Ostrovok.ru demeure actuellement l’un des sites de réservation russes les plus populaires, avec Oktogo.ru, Hotels.ru, Agoda.ru, Hrs.com et bien sûr, Booking.com.

Le marché des sites de réservation en ligne est si bien établi en Russie qu’aucun investisseur privé ne peut facilement s’immiscer dans ce secteur. Le gouvernement affronterait moins d’obstacles, cependant, car il s'intéresse exclusivement au marché intérieur, ce qui lui permet de délimiter un ensemble de services plus spécifiques. 

Un service gouvernemental pour la réservation de chambres d’hôtels pourrait constituer un premier pas vers l’isolation touristique de la Russie. En janvier, les médias ont rapporté que la Russie prévoyait de lancer un système de réservations et de vente de tickets en ligne à destination de plusieurs compagnies aériennes (le Global Distribution System [GDS]). Les entreprises ont néanmoins résisté aux appels du pied du GDS russe, qui auraient perturbé les modèles économiques d'un autre secteur touristique russe bien établi.

La logique derrière les interventions du gouvernement dans le marché touristique en ligne fait écho aux nombreuses nouvelles réglementations sur l’Internet, qui étranglent les entreprises par les dépenses considérables qu'elles doivent engager pour respecter les normes juridiques.

La création de nouveaux services pour la réservation de chambres d’hôtels et billets d’avion vient en complément des efforts de la Russie pour contrecarrer son isolation de l’Occident. Le Kremlin a récemment fait savoir qu’il pourrait lancer un nouveau système national de paiement, qui remplacerait Visa et MasterCard. La Banque Centrale cherche également des alternatives au système SWIFT, qui permet aux banques d’envoyer et de recevoir des informations relatives aux transactions. En mai, l’entreprise d’Etat Rostelecom a lancé un nouveau moteur de recherche, Spoutnik, qui a rapidement fait rire les internautes russes.
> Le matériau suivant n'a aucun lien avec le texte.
/-- Change a drive; OUTSTANDING follows its commands. -/
def Run.drvMod (r : Run s₀) (d : Nat) (f : DrvU → DrvU) : Run s₀ :=
  let r := r.mag fun m => { m with drv := m.drv.put d (f (m.drv.look d {})) }
  r.wr (MAG_DRV_STATUS_OUTSTANDING d) (r.drv d).out.length

/-- A hop. -/
def Run.hop (r : Run s₀) (l : Nat) : HopU := r.u.magu.hop.look l {}

/-- Change a hop. -/
def Run.hopMod (r : Run s₀) (l : Nat) (f : HopU → HopU) : Run s₀ := r.mag fun m => { m with hop := m.hop.put l (f (m.hop.look l {})) }

/-- A magazine. -/
def Run.magz (r : Run s₀) (m : Nat) : MagzU := r.u.magu.mag.look m {}

/-- Change a magazine. -/
def Run.magzMod (r : Run s₀) (m : Nat) (f : MagzU → MagzU) : Run s₀ := r.mag fun x => { x with mag := x.mag.put m (f (x.mag.look m {})) }

/-- The dual layout (R241). -/
def Run.dual (r : Run s₀) : Bool := r.on GLB_MODE_DUAL_MAG

/-- The magazine whose span holds magazine lane l (R241). -/
def Run.magOfLane (r : Run s₀) (l : Nat) : Nat := if r.dual && 8 ≤ l then 1 else 0

/-- The magazine of a drive. -/
def Run.magOfDrive (r : Run s₀) (d : Nat) : Nat := r.magOfLane (d / 4)

/-- The lanes of a magazine's span (R241). -/
def Run.span (r : Run s₀) (m : Nat) : List Nat := (List.range 16).filter fun l => r.magOfLane l == m && (m == 0 || r.dual)

/-- The drives of a magazine's span. -/
def Run.spanDrives (r : Run s₀) (m : Nat) : List Nat := (r.span m).flatMap fun l => (List.range (r.chain l)).map fun p => 4 * l + p

/-- Hop 0 of magazine lane l is LINKED. -/
def Run.hopLinked (r : Run s₀) (l : Nat) : Bool := r.rd (LNK_STATUS_STATE (24 + l)) == 4

/-- A drive of a ring has been removed. -/
def Run.drvRemoved (r : Run s₀) (d : Nat) : Bool := r.on (MAG_DRV_STATUS_REMOVED d)

/-! ## Hops (R242, R245) -/

/-- Bytes of a packet of a hop: header, body, CRC word. -/
def HopPkt.size (p : HopPkt) : Nat := p.body.length + 16

/-- A packet of hop l leaves under a SEQ. -/
def Run.hopEmit (r : Run s₀) (l seq : Nat) (p : HopPkt) : Run s₀ := r.sendPacket (128 + l) p.type p.drv 0 seq p.body


/-- Sequenced packets leave hop l while 256 KiB hold all that is unacknowledged (R245). -/
def Run.hopPump (r : Run s₀) (l : Nat) : Run s₀ :=
  let rec go : List HopPkt → Run s₀ → Run s₀
    | [], r => r
    | p :: ps, r =>
      let h := r.hop l
      if 262144 < (h.kept.foldl (fun a k => a + k.2.size) 0) + p.size then r
      else
        let r := r.hopEmit l h.tx p
        go ps (r.hopMod l fun h => { h with tx := (h.tx + 1) % 2 ^ 24, kept := h.kept ++ [(h.tx, p)], queue := h.queue.tail })
  if (r.hop l).stopped then r else go (r.hop l).queue r

/-- Sequenced packets join the queue of hop l. -/
def Run.hopSend (r : Run s₀) (l : Nat) (ps : List HopPkt) : Run s₀ := (r.hopMod l fun h => { h with queue := h.queue ++ ps }).hopPump l

/-- An ACK of hop l (R108, R245). -/
def Run.hopAck (r : Run s₀) (l : Nat) : Run s₀ :=
  let h := r.hop l
  (r.hopEmit l ((h.rx + 2 ^ 24 - 1) % 2 ^ 24) ⟨0x10, 0, []⟩).hopMod l fun h => { h with owed := false }

/-- A NAK of hop l for the expected SEQ leaves and is counted (R245). -/
def Run.hopNakSent (r : Run s₀) (l : Nat) : Run s₀ :=
  ((r.hopEmit l (r.hop l).rx ⟨0x11, 0, []⟩).sat (MAG_LINK_ERR_NAKS_TX l)).sat (MAG_LINK_STATUS_NAK_COUNT l)

/-- The NAK of a packet error: words are discarded from then on until the next resync point (R108). -/
def Run.hopNak (r : Run s₀) (l : Nat) : Run s₀ := (r.hopNakSent l).hopMod l fun h => { h with discard := true }

/-- Hop l hears packets: it is LINKED and discards no words (R108). -/
def Run.hopHears (r : Run s₀) (l : Nat) : Bool := r.hopLinked l && !(r.hop l).discard

/-- A packet error on hop l: a NAK, unless eight have been sent; discarded words hold no packet (R108, R245). -/
def Run.hopError (r : Run s₀) (l : Nat) (crc : Bool) : Run s₀ :=
  if !r.hopHears l then r
  else
    let r := r.when crc fun r => r.sat (MAG_LINK_ERR_CRC_ERR l)
    if 8 ≤ r.rd (MAG_LINK_STATUS_NAK_COUNT l) then r else r.hopNak l

/-- A sequenced packet arrives on hop l: `f` acts on it when its SEQ is the expected one; an earlier one is a duplicate, a
later one a packet error (R100). -/
def Run.hopTake (r : Run s₀) (l seq : Nat) (f : Run s₀ → Run s₀) : Run s₀ :=
  let h := r.hop l
  if !r.hopHears l then r
  else if seq = h.rx then
    f ((r.hopMod l fun h => { h with rx := (h.rx + 1) % 2 ^ 24, owed := true }).wr (MAG_LINK_STATUS_NAK_COUNT l) 0)
  else if laterThan 24 seq h.rx || subMod 24 seq h.rx == 2 ^ 23 then r.hopError l false
  else r

/-- An ACK arrives on hop l (R109). -/
def Run.hopAcked (r : Run s₀) (l seq : Nat) : Run s₀ :=
  if r.hopHears l then (r.hopMod l fun h => { h with kept := h.kept.filter fun k => stillKept k.1 (seq % 2 ^ 24) }).hopPump l else r

/-- A NAK arrives on hop l: an all-IDLE reach and every kept packet from its SEQ follow (R109). -/
def Run.hopNaked (r : Run s₀) (l seq : Nat) : Run s₀ :=
  if !r.hopHears l then r
  else
  let r := (r.sat (MAG_LINK_ERR_NAKS_RX l)).sat (MAG_LINK_ERR_REPLAYS l)
  if (r.hop l).stopped then r
  else (r.idleReach (128 + l)).each ((r.hop l).kept.filter fun k => k.1 == seq || laterThan 24 k.1 seq) fun k r => r.hopEmit l k.1 k.2

/-- Hop l starts afresh: a first link, or a retrained lane. -/
def Run.hopFresh (r : Run s₀) (l : Nat) : Run s₀ :=
  ((r.hopMod l fun _ => {}).wr (MAG_LINK_STATUS_NAK_COUNT l) 0).wr (MAG_LINK_STATUS_EXHAUSTED l) 0

/-- Comma lock of hop l is lost: its relock window starts (Table 10-9). -/
def Run.hopLost (r : Run s₀) (l : Nat) : Run s₀ := r.wr (MAG_LINK_STATUS_RELOCK_WAIT l) 1

/-- Hop l is LINKED: after a relock within the window a NAK for the expected SEQ starts the replay, within the eight that R245 allows
(Table 10-9). -/
def Run.hopUp (r : Run s₀) (l : Nat) : Run s₀ :=
  if r.on (MAG_LINK_STATUS_RELOCK_WAIT l) then
    let r := r.wr (MAG_LINK_STATUS_RELOCK_WAIT l) 0
    if 8 ≤ r.rd (MAG_LINK_STATUS_NAK_COUNT l) then r else r.hopNak l
  else r.hopFresh l

/-- The recovery of hop l is abandoned for an outer action: its NAKs end, and with `window` its relock window too (R265, R398). -/
def Run.hopGiveUp (r : Run s₀) (l : Nat) (window : Bool) : Run s₀ :=
  (r.wr (MAG_LINK_STATUS_NAK_COUNT l) 0).when window fun r => r.wr (MAG_LINK_STATUS_RELOCK_WAIT l) 0

/-! ## Drive commands (R243, R256) -/

/-- The blocks that a command covers. -/
def DCmd.range (c : DCmd) : Nat × Nat := (c.lba, c.lba + c.count)

/-- Two commands touch a common block. -/
def DCmd.overlaps (a b : DCmd) : Bool := a.lba < b.lba + b.count && b.lba < a.lba + a.count

/-- The packets of a command: its CMD, and for a WRITE its DATA (Table 10-3). -/
def DCmd.packets (c : DCmd) (drv : Nat) : List HopPkt :=
  let cmd : HopPkt := ⟨0x40, drv, le 1 c.tag ++ le 1 c.opc ++ le 2 c.count ++ le 4 0 ++ le 6 c.lba ++ le 2 0 ++ le 8 0⟩
  let n := if c.opc = 1 then c.data.length / 1024 else 0
  cmd :: (List.range n).map fun i => ⟨0x41, drv, le 1 c.tag ++ le 3 i ++ le 4 0 ++ (c.data.drop (1024 * i)).take 1024⟩

/-- BUSY of a magazine follows its drives' commands. -/
def Run.magBusy (r : Run s₀) (m : Nat) : Run s₀ :=
  r.wr (MAG_MAG_STATUS_BUSY m) (b2n ((r.u.magu.drv.filter fun x => r.magOfDrive x.1 == m).any fun x => !x.2.out.isEmpty))

/-- The command writes a label copy. -/
def DCmd.isLabel (c : DCmd) : Bool := c.opc == 1 && c.lba < 256

/-- A label write is placed on the copy that does not hold the newest valid generation (R272). -/
def DCmd.placed (c : DCmd) (copy : Nat) : DCmd :=
  match c.why with
  | .label m gen _ => { c with lba := 128 * copy, why := .label m gen copy }
  | _ => c

/-- Waiting commands go to the drive while it has a free tag, in order but for those that must wait: a command that overlaps one
before it, and a label write behind another (R243, R256, R272). -/
def Run.drvPump (r : Run s₀) (d : Nat) : Run s₀ :=
  let rec go : List DCmd → List DCmd → Run s₀ → Run s₀
    | [], held, r => r.drvMod d fun v => { v with wait := held }
    | c :: cs, held, r =>
      let v := r.drv d
      let c := c.placed v.copy
      let before := v.out ++ held
      match lowest (fun t => !(v.out.any fun x => x.tag == t)) 64 with
      | none => r.drvMod d fun v => { v with wait := held ++ c :: cs }
      | some t =>
        if before.any fun x => x.overlaps c || (x.isLabel && c.isLabel) then go cs (held ++ [c]) r
        else
          let c := { c with tag := t }
          let r := r.drvMod d fun v => { v with out := v.out ++ [if c.opc = 1 && c.count == 64 then { c with data := [] } else c] }
          go cs held (r.hopSend (d / 4) (c.packets (d % 4)))
  if r.u.glb.phase = .warmDrain then r else (go (r.drv d).wait [] r).magBusy (r.magOfDrive d)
“La Russie n’est pas l’Europe” rappelle Moscou, depuis que les tensions en Ukraine ont refroidi ses relations avec l’Ouest. Alors que la Russie se recentre sur elle-même et ses voisins de l’Est, ainsi qu'avec l'Amérique Latine, le pays cherche des alternatives nationales aux biens et services généralement fournis par l’Occident. Dans cette démarche, la Russie doit dorénavant faire face aux dangers d’une indépendance trop rapide.